START DATA FOR PROCESSING

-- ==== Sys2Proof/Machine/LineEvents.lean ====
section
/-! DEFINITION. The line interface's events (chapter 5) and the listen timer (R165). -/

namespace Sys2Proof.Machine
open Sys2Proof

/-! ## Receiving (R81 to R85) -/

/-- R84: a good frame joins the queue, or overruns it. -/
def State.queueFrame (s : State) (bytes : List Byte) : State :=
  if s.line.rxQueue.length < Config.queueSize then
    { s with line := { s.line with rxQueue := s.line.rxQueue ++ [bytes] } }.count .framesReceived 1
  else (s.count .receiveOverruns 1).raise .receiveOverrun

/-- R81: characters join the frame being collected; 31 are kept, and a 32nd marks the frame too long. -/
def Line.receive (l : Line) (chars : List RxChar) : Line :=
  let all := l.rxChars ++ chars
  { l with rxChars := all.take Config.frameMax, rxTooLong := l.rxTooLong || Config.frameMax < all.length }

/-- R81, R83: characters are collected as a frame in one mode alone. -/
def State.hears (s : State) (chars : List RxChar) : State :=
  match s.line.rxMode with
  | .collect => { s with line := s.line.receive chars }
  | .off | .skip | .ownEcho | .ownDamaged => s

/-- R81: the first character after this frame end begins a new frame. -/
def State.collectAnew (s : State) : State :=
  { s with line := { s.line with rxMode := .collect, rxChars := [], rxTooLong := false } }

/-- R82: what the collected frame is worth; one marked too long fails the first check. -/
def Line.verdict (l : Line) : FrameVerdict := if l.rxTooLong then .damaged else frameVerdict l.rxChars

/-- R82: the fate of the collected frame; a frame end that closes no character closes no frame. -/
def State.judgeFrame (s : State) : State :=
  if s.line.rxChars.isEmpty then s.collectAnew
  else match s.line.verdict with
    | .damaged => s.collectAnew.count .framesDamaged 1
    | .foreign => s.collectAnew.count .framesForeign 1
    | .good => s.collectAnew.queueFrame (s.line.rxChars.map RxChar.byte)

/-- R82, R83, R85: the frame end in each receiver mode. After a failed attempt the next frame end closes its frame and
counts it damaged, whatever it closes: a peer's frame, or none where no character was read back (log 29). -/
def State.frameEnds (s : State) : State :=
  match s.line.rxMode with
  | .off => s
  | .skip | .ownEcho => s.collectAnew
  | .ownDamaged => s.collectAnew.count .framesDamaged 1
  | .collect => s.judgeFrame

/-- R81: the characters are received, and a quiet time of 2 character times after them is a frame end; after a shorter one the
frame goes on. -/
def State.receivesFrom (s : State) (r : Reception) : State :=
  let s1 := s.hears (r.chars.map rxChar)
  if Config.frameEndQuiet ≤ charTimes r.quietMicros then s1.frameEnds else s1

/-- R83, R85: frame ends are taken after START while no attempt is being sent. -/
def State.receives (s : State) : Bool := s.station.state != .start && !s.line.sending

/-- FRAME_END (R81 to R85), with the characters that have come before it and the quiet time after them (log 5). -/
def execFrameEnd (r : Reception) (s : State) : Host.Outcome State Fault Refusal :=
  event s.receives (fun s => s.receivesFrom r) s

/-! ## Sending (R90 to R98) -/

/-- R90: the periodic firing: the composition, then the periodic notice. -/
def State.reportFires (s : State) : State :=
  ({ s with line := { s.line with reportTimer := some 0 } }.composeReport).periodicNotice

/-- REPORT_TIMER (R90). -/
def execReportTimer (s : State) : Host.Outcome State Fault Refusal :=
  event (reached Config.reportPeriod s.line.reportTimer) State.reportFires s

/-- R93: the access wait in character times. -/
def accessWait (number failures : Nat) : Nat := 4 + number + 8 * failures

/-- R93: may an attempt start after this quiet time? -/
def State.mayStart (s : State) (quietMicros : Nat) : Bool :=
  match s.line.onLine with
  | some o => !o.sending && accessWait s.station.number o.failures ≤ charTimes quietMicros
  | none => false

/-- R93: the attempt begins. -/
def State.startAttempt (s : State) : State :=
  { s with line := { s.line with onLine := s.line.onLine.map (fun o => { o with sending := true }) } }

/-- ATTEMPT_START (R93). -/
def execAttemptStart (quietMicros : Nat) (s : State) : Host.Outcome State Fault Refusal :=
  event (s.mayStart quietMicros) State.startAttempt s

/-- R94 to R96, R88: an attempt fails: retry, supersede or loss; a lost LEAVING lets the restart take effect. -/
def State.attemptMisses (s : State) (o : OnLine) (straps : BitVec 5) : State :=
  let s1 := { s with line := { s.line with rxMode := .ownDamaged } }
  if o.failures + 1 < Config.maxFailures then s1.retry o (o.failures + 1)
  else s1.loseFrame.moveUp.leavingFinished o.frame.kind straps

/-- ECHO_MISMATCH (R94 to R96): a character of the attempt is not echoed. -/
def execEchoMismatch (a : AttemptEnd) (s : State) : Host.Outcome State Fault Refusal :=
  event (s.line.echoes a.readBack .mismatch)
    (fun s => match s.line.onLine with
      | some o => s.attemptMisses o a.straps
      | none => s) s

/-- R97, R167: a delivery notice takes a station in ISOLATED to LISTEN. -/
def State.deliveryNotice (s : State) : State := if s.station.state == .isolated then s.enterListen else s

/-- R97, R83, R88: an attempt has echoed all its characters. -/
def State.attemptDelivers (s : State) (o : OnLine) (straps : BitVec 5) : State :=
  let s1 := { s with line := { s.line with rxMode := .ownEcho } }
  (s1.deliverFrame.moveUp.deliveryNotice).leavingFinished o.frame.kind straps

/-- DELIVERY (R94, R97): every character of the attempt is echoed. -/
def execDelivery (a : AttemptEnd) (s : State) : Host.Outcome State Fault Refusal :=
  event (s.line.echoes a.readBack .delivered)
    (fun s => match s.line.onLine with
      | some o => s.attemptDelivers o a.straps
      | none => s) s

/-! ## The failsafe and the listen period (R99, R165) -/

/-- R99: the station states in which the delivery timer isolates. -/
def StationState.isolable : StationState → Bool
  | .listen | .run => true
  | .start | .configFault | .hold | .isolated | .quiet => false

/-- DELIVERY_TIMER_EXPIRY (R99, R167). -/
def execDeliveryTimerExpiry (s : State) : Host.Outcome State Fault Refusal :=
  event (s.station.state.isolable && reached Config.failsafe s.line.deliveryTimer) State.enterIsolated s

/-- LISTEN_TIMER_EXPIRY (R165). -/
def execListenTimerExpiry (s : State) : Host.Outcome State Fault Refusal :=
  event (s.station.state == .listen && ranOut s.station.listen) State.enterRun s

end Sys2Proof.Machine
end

END DATA FOR PROCESSING

» TASK DETAILS
Make a verbatim transcription of all the material.

» WRITTEN SOLUTION
-- ==== Sys2Proof/Machine/LineEvents.lean ====
section
/-! DEFINITION. The line interface's events (chapter 5) and the listen timer (R165). -/

namespace Sys2Proof.Machine
open Sys2Proof

/-! ## Receiving (R81 to R85) -/

/-- R84: a good frame joins the queue, or overruns it. -/
def State.queueFrame (s : State) (bytes : List Byte) : State :=
  if s.line.rxQueue.length < Config.queueSize then
    { s with line := { s.line with rxQueue := s.line.rxQueue ++ [bytes] } }.count .framesReceived 1
  else (s.count .receiveOverruns 1).raise .receiveOverrun

/-- R81: characters join the frame being collected; 31 are kept, and a 32nd marks the frame too long. -/
def Line.receive (l : Line) (chars : List RxChar) : Line :=
  let all := l.rxChars ++ chars
  { l with rxChars := all.take Config.frameMax, rxTooLong := l.rxTooLong || Config.frameMax < all.length }

/-- R81, R83: characters are collected as a frame in one mode alone. -/
def State.hears (s : State) (chars : List RxChar) : State :=
  match s.line.rxMode with
  | .collect => { s with line := s.line.receive chars }
  | .off | .skip | .ownEcho | .ownDamaged => s

/-- R81: the first character after this frame end begins a new frame. -/
def State.collectAnew (s : State) : State :=
  { s with line := { s.line with rxMode := .collect, rxChars := [], rxTooLong := false } }

/-- R82: what the collected frame is worth; one marked too long fails the first check. -/
def Line.verdict (l : Line) : FrameVerdict := if l.rxTooLong then .damaged else frameVerdict l.rxChars

/-- R82: the fate of the collected frame; a frame end that closes no character closes no frame. -/
def State.judgeFrame (s : State) : State :=
  if s.line.rxChars.isEmpty then s.collectAnew
  else match s.line.verdict with
    | .damaged => s.collectAnew.count .framesDamaged 1
    | .foreign => s.collectAnew.count .framesForeign 1
    | .good => s.collectAnew.queueFrame (s.line.rxChars.map RxChar.byte)

/-- R82, R83, R85: the frame end in each receiver mode. After a failed attempt the next frame end closes its frame and
counts it damaged, whatever it closes: a peer's frame, or none where no character was read back (log 29). -/
def State.frameEnds (s : State) : State :=
  match s.line.rxMode with
  | .off => s
  | .skip | .ownEcho => s.collectAnew
  | .ownDamaged => s.collectAnew.count .framesDamaged 1
  | .collect => s.judgeFrame

/-- R81: the characters are received, and a quiet time of 2 character times after them is a frame end; after a shorter one the
frame goes on. -/
def State.receivesFrom (s : State) (r : Reception) : State :=
  let s1 := s.hears (r.chars.map rxChar)
  if Config.frameEndQuiet ≤ charTimes r.quietMicros then s1.frameEnds else s1

/-- R83, R85: frame ends are taken after START while no attempt is being sent. -/
def State.receives (s : State) : Bool := s.station.state != .start && !s.line.sending

/-- FRAME_END (R81 to R85), with the characters that have come before it and the quiet time after them (log 5). -/
def execFrameEnd (r : Reception) (s : State) : Host.Outcome State Fault Refusal :=
  event s.receives (fun s => s.receivesFrom r) s

/-! ## Sending (R90 to R98) -/

/-- R90: the periodic firing: the composition, then the periodic notice. -/
def State.reportFires (s : State) : State :=
  ({ s with line := { s.line with reportTimer := some 0 } }.composeReport).periodicNotice

/-- REPORT_TIMER (R90). -/
def execReportTimer (s : State) : Host.Outcome State Fault Refusal :=
  event (reached Config.reportPeriod s.line.reportTimer) State.reportFires s

/-- R93: the access wait in character times. -/
def accessWait (number failures : Nat) : Nat := 4 + number + 8 * failures

/-- R93: may an attempt start after this quiet time? -/
def State.mayStart (s : State) (quietMicros : Nat) : Bool :=
  match s.line.onLine with
  | some o => !o.sending && accessWait s.station.number o.failures ≤ charTimes quietMicros
  | none => false

/-- R93: the attempt begins. -/
def State.startAttempt (s : State) : State :=
  { s with line := { s.line with onLine := s.line.onLine.map (fun o => { o with sending := true }) } }

/-- ATTEMPT_START (R93). -/
def execAttemptStart (quietMicros : Nat) (s : State) : Host.Outcome State Fault Refusal :=
  event (s.mayStart quietMicros) State.startAttempt s

/-- R94 to R96, R88: an attempt fails: retry, supersede or loss; a lost LEAVING lets the restart take effect. -/
def State.attemptMisses (s : State) (o : OnLine) (straps : BitVec 5) : State :=
  let s1 := { s with line := { s.line with rxMode := .ownDamaged } }
  if o.failures + 1 < Config.maxFailures then s1.retry o (o.failures + 1)
  else s1.loseFrame.moveUp.leavingFinished o.frame.kind straps

/-- ECHO_MISMATCH (R94 to R96): a character of the attempt is not echoed. -/
def execEchoMismatch (a : AttemptEnd) (s : State) : Host.Outcome State Fault Refusal :=
  event (s.line.echoes a.readBack .mismatch)
    (fun s => match s.line.onLine with
      | some o => s.attemptMisses o a.straps
      | none => s) s

/-- R97, R167: a delivery notice takes a station in ISOLATED to LISTEN. -/
def State.deliveryNotice (s : State) : State := if s.station.state == .isolated then s.enterListen else s

/-- R97, R83, R88: an attempt has echoed all its characters. -/
def State.attemptDelivers (s : State) (o : OnLine) (straps : BitVec 5) : State :=
  let s1 := { s with line := { s.line with rxMode := .ownEcho } }
  (s1.deliverFrame.moveUp.deliveryNotice).leavingFinished o.frame.kind straps

/-- DELIVERY (R94, R97): every character of the attempt is echoed. -/
def execDelivery (a : AttemptEnd) (s : State) : Host.Outcome State Fault Refusal :=
  event (s.line.echoes a.readBack .delivered)
    (fun s => match s.line.onLine with
      | some o => s.attemptDelivers o a.straps
      | none => s) s

/-! ## The failsafe and the listen period (R99, R165) -/

/-- R99: the station states in which the delivery timer isolates. -/
def StationState.isolable : StationState → Bool
  | .listen | .run => true
  | .start | .configFault | .hold | .isolated | .quiet => false

/-- DELIVERY_TIMER_EXPIRY (R99, R167). -/
def execDeliveryTimerExpiry (s : State) : Host.Outcome State Fault Refusal :=
  event (s.station.state.isolable && reached Config.failsafe s.line.deliveryTimer) State.enterIsolated s

/-- LISTEN_TIMER_EXPIRY (R165). -/
def execListenTimerExpiry (s : State) : Host.Outcome State Fault Refusal :=
  event (s.station.state == .listen && ranOut s.station.listen) State.enterRun s

end Sys2Proof.Machine
end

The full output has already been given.